*** Material supplied Section Begins ***

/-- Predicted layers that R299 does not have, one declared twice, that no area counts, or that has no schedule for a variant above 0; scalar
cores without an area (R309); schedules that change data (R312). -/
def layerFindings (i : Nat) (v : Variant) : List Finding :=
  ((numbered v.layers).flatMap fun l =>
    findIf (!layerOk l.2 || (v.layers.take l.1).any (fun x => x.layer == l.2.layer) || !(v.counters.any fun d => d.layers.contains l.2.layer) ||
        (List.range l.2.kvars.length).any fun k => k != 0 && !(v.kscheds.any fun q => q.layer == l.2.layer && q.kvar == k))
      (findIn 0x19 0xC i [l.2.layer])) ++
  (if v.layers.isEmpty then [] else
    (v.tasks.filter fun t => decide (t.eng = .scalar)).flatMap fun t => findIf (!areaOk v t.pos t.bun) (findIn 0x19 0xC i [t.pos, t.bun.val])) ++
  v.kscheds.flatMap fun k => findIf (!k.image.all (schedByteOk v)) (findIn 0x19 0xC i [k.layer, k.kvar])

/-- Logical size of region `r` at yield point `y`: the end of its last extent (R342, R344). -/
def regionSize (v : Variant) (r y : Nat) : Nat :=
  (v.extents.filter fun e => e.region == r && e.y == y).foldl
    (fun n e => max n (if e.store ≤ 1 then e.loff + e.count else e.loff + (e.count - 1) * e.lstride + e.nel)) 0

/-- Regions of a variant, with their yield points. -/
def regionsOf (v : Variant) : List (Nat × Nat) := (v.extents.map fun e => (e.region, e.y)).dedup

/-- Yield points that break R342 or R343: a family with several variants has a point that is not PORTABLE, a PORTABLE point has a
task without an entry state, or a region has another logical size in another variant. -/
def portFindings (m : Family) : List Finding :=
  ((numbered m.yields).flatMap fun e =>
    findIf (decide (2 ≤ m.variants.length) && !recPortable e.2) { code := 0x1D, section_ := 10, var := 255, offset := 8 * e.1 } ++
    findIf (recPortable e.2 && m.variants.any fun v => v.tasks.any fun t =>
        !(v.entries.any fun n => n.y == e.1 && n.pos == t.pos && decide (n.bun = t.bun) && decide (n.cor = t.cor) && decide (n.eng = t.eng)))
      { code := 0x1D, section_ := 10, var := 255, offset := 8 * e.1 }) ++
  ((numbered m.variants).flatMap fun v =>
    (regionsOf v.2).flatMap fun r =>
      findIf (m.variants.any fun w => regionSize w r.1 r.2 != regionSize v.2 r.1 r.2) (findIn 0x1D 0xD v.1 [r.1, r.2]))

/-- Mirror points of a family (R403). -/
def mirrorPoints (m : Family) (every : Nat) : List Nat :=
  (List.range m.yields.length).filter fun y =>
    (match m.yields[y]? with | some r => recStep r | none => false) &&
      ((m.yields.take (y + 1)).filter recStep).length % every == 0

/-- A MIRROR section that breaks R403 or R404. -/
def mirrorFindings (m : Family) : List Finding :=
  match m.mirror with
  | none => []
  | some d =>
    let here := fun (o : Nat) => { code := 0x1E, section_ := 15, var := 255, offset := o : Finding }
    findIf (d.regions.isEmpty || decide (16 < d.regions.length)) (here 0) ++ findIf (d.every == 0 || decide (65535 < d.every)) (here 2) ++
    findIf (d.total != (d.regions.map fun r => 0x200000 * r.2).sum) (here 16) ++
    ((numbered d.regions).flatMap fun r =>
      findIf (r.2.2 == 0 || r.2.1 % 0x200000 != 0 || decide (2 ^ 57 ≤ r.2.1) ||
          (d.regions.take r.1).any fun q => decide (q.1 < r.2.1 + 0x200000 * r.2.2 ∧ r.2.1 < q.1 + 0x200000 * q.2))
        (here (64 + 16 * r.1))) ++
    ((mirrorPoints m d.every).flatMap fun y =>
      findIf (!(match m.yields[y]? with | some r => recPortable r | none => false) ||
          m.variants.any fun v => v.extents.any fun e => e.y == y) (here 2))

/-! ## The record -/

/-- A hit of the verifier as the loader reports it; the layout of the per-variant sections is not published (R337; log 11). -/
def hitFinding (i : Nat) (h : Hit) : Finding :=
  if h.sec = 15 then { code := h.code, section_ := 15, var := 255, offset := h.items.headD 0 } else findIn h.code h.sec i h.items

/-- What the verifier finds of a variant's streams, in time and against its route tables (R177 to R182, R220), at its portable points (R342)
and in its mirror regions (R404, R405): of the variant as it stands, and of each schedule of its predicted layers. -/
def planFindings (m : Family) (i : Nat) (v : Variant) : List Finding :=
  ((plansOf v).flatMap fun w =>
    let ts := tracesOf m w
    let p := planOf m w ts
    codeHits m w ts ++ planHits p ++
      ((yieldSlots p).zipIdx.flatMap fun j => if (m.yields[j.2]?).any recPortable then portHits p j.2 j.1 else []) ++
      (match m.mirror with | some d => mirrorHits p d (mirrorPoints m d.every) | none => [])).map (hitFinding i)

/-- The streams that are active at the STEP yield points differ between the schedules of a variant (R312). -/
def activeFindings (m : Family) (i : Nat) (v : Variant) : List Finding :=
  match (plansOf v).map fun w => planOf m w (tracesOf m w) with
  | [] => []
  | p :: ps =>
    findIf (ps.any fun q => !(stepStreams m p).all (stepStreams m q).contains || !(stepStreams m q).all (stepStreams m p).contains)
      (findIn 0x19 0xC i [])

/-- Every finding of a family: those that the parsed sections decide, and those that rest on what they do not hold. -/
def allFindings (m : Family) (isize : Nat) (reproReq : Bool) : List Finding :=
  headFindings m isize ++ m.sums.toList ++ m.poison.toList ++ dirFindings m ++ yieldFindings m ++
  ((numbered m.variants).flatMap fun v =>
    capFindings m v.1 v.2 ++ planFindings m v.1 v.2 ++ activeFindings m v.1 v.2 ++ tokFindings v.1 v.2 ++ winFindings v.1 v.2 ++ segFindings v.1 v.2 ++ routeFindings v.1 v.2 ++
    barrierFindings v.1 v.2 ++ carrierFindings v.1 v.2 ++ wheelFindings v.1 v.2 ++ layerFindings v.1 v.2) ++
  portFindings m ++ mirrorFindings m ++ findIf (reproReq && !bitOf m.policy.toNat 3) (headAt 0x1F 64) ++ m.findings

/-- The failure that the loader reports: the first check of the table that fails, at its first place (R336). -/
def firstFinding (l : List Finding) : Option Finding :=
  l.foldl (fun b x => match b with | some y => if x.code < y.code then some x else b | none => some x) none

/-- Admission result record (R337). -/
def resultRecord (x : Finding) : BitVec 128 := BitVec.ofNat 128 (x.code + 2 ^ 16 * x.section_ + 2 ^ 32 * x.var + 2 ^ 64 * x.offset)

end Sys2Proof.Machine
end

*** Material supplied Section Ends ***

Work request: From the entries above, copy every line that holds the word "numbered".

Response below:
  ((numbered v.layers).flatMap fun l =>
  ((numbered m.yields).flatMap fun e =>
  ((numbered m.variants).flatMap fun v =>
    ((numbered d.regions).flatMap fun r =>
  ((numbered m.variants).flatMap fun v =>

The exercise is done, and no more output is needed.